Слушай, но ведь запомнил! Даже сейчас повторил вслух, и в паху отозвалось что-то мужское – так едва уловимо пах (пардон за невольную игру слов!) давно пустующий флакон из-под вельможного одеколона «Шипр».

Итак, пейзажи… Нет, стоит все же завершить рассказ про отца… Однажды заметил, что он большинство страниц в «Озорных рассказах» Бальзака именно пролистывает, да еще и морщится, злясь на отсутствие чего-то, по-настоящему его интересующего. А потом вдруг раз! – и впился в текст. Как ты думаешь, в каком месте? А со сколькими женщинами он сближался во имя безукоризненного выполнения очередного задания, не знаешь? Вот и я не знаю, но подозреваю, что со многими, коль скоро из всех его жен (четырех или пяти, биографы до сих пор путаются) только моя мать не была связана с работой – и то, наверное, потому, что тогда у него и работы этой не было.

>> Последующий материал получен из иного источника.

/-- FAULT_RECORD_DELIVER: message i reaches its steward, those of one die and VF in order (R244): a TRAP's goes to its launch's trap
queue; any other to the event ring, or the local store (log 79: DEDUCED). -/
def execFaultRecordDeliver (i : Nat) (s : State) : Host.Outcome State Fault Refusal :=
  match s.recs.find? (fun m => m.id == i) with
  | none => .next s
  | some m =>
    let x := m.record
    let lau := s.recordLaunch x
    let abnd := x.code != FCode.trap.num && x.code != FCode.resume.num && (match lau with | some l => l.abandon | none => false)
    if (s.recs.takeWhile (fun y => y.id != i)).any (fun y => y.die == m.die && y.record.vf == x.vf) then .next s
    else if !(s.eventOpen m.die x.vf) then .next s
    else if abnd && pState (s.part x.pid) == 3 && !(s.allFrozen x.pid) then .next s
    else
      let s : State := { s with recs := s.recs.filter (fun y => y.id != i) }
      let k := match lau with | some l => 1 + l.trapQ | none => 1
      if x.code == FCode.trap.num then
        let seq := s.nextSeq m.die x.vf
        if s.ringFreeRoom x.vf k then
          .next ((((s.countSeq m.die x.vf).pushRing x.vf k { x with seq := seq }).numberTrap m.id seq).finishVf x.vf)
        else
          let t := s.stewardPath m.die { x with tqf := true }
          .next ((if t.nextSeq m.die x.vf == seq then t else t.numberTrap m.id seq).finishVf x.vf)
      else .next (((s.stewardPath m.die { x with abnd := abnd }).abandonAll x.pid).finishVf x.vf)

/-- What waited for a way of event class to a VF's home goes as far as it can: held records, completion entries (R27, R28, R245, R270). -/
def State.reopened (s : State) : State :=
  s.vfs.foldl (fun s v =>
    let s := s.pump v.1
    ((s.vf v.1).sqs.foldl (fun s q => s.flushQueue v.1 q.1) s)) s

/-- EN of a VF as its sites hold it. -/
def State.putEn (s : State) (vf : Nat) (on : Bool) : State :=
  let one (x : Nat × (Dword × Dword)) : Nat × (Dword × Dword) :=
    if x.1 % 64 == vf && x.1 / 64 < 200 then (x.1, (putBits x.2.1 63 1 (if on then 1 else 0), x.2.2)) else x
  { s with panel := { s.panel with vft := (s.panel.vft.map one).filter (fun x => x.2 != default) } }

/-- What the device does for a VF that is being disabled: its own writes in the steps of R233 still reach the VF's frames, which no agent
of the VF does any more (log 78: DEDUCED). -/
def State.onBehalf (s : State) (vf : Nat) (f : State → State) : State :=
  if (s.vf vf).disabling then (f (s.putEn vf true)).putEn vf false else f s

/-- Steps 2 to 5 of R233 for a partition of a disabled VF whose freeze has landed: counts, then launches and regions. -/
def State.disablePart (s : State) (vf pid : Nat) : State :=
  let p := s.part pid
  if pState p == 1 || pState p == 4 || (pState p == 3 && s.allFrozen pid && p.ending != 1) then
    let jobs := s.partJobs pid
    let writes := s.partWrites pid
    (s.onBehalf vf (fun s => s.doRelease pid)).modVf vf (fun x => { x with
      abandoned := x.abandoned + p.launches.length, stopped := x.stopped + jobs, remote := x.remote + writes })
  else s

/-- A disabled VF goes as far as its partitions let it (log 78: DEDUCED). -/
def State.stepVf (s : State) (vf : Nat) : State :=
  if !(s.vf vf).disabling then s
  else ((s.vfParts vf).foldl (fun s pid => s.disablePart vf pid) s).finishVf vf

/-- The queue pairs of a VF closed, with a NAK for each request outstanding (R232, R268); the VF's last entries still go out on them
(log 129: DEDUCED). -/
def State.closePairs (s : State) (vf : Nat) : State :=
  let mine := s.panel.qps.filter (fun q => q.2.vf == vf && q.2.isOpen)
  let s := mine.foldl (fun s q => (s.hostOps q.1).foldl (fun s op => s.hostEnd q.1 op (.nak q.1 2)) s) s
  let shut (q : Nat × QPair) : Nat × QPair := if q.2.vf == vf && q.2.isOpen then (q.1, { q.2 with isOpen := false, ending := true }) else q
  ({ s with panel := { s.panel with qps := s.panel.qps.map shut } } : State).endWindows

/-- Step 1 of R233 for a VF: EN clears at every site, its queue pairs close, and its RUNNING partitions are tamped with CAUSE 4. -/
def State.disableVf (s : State) (vf : Nat) : State :=
  let off (x : Nat × (Dword × Dword)) : Nat × (Dword × Dword) :=
    if x.1 % 64 == vf then (x.1, (putBits x.2.1 63 1 0, x.2.2)) else x
  let s : State := { s with panel := { s.panel with vft := (s.panel.vft.map off).filter (fun x => x.2 != default) } }
  let s := (s.closePairs vf).modVf vf (fun x => { x with disabling := true })
  ((s.vfParts vf).foldl (fun s pid => s.freezePart pid 4 0) s).stepVf vf

/-! The arrival of a freeze (R236). -/

/-- Slice length of a partition: LENi of its resident launch of highest priority (R235). -/
def State.sliceLen (s : State) (pid : Nat) : Nat :=
  let p := s.part pid
  let ls := p.launches.filter (fun l => l.rect.isSome)
  match (sortOn (fun l => 7 - lhPri l.hdr) ls).head? with
  | some l => bitsOf p.pts (6 * lhTsc l.hdr) 6
  | none => 0

/-- The next member of a slice group after one, in ascending PID and round, that is SAVED and holds work (R235). -/
def State.nextMember (s : State) (pid : Nat) : Option Nat :=
  let ms := ((s.others pid).filter (fun x =>
    pGroup x.2 == pGroup (s.part pid) && pState x.2 == 4 && !x.2.launches.isEmpty)).map (fun x => x.1)
  match ms.find? (fun m => pid < m) with
  | some m => some m
  | none => ms.head?

/-- A partition restored at the start of its slice: its launches to be abandoned are, and it thaws unless a launch is held by its fault
or a storm holds it (R35, R235, R244, R246). -/
def State.resumeSlice (s : State) (pid : Nat) : State :=
  let t := s.abandonAll pid
  let p := t.part pid
  if pState p != 3 || p.launches.any (fun l => l.abandon || l.fault.isSome) || (bitsOf p.pstat 0 1 == 1 && t.stormHolds pid) then t
  else t.thawPart pid

/-- A partition saved at the end of its slice, and the next member restored and thawed (R235) (log 86: DESIGN CHOICE). -/
def State.switchSlice (s : State) (pid : Nat) : State :=
  if !(s.areaMapped pid) then s.modPart pid (fun p => { p with ending := 0 })
  else
    let s := s.doSave pid
    match s.nextMember pid with
    | none => s
    | some m =>
      let x := s.doRestore m
      if x.2 == 0 then x.1.resumeSlice m else x.1

/-- What waits for a partition's freeze to have reached every die: a PTCT save first, even while the VF is being disabled (R233), unless
its area is no longer mapped (R439); a PTCT release, which waits for the end of a root takeover (R378); a slice does not end in a disabled
VF, nor where a launch is to be abandoned (R244). -/
def State.frozenNow (s : State) (pid : Nat) : State :=
  let vf := pVf (s.part pid)
  match (s.part pid).ending with
  | 1 =>
    (s.onBehalf vf (fun s =>
      if s.areaMapped pid then s.doSave pid
      else (s.modPart pid (fun p => { p with ending := 0, saveStatus := 1 })).drawn.abandonAll pid)).stepVf vf
  | 2 => if s.panel.root.takeover then s else s.onBehalf vf (fun s => s.doRelease pid)
  | 3 =>
    if (s.vf vf).disabling || (s.part pid).launches.any (fun l => l.abandon) then
      ((s.modPart pid (fun p => { p with ending := 0 })).stepVf vf).abandonAll pid
    else s.switchSlice pid
  | _ => (s.stepVf vf).abandonAll pid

Ладно, неважно, поговорим о пейзаже.

Никакого буйства красок нет и в помине. Листочки едва проклюнулись, и в сегодняшнем неожиданном холоде производят впечатление сильно недоношенных, слишком ново рождённых – поэтому хочется разместить их в находящемся неподалеку перинатальном центре.

Несмотря на сумерки, воздух прозрачен и ничего от глаз человеческих не скрывает: можно рассмотреть любую выпуклость, трещинку и червоточинку на любом стволе, даже на самом неприметном и невзрачном, похожем на давно внедренного, но пока все еще «спящего» агента…

Чувствуешь, научился я таки разглядывать природу глазами разведчика! Жаль, отец не успел этому порадоваться…

Понимаю, ты привыкла к общению со мной в стиле «несостоявшийся прадед и его неслучившаяся правнучка», а болтающим «ни о чем и ни зачем» меня не знаешь… И злишься, оттого что я впервые, надиктовывая тебе послание, говорю не о любви, а черт-те о чем – так ведь, Светлячок, у меня всю жизнь не получалось описывать чувства, как же сейчас суметь?

Нет, все же чудовищно нелепо, что ты появилась на свет через шестьдесят четыре года после моего рождения!

Шестьдесят четыре года! Господи! Советский Союз, в вечном цветении которого я был когда-то уверен, просуществовал не намного дольше!

Ты опоздала на сорок пять лет относительно первой моей близости с женщиной.

Ты опоздала на десятилетия и даже не застала мое поколение, романтическое в служении любимому делу и давившее в себе мешающие этому служению чувства… А когда все же необходимо было о них сказать, то мы словно арендовали слова у поэзии.

У Пастернака, например:

Мне снилась осень в полусвете стекол,

Друзья и ты в их шутовской гурьбе,

И, как с небес добывший крови сокол,

Спускалось сердце на руку к тебе…


У Цветаевой:

Вот и сошлись дороги,

Вот мы и сшиблись клином.

Темен, ох, темен час.

Это не я с тобою, —

Это беда с бедою

Каторжная – сошлась…


У Арсения Тарковского:

Когда настала ночь, была мне милость

Дарована, алтарные врата

Отворены, и в темноте светилась

И медленно клонилась нагота…


Или у него же:

В переулке твоем

В этот час непогожий

Я – случайный прохожий,

Под холодным дождем,

В этот час непогожий,

В час, покорный судьбе,

На тоску по тебе

Чем-то странно похожий.


А я вот ни минуты не простоял у твоего дома – ни под дождем, ни под звездами. У нас не было ни одной ночи, не случилось ни одного свидания.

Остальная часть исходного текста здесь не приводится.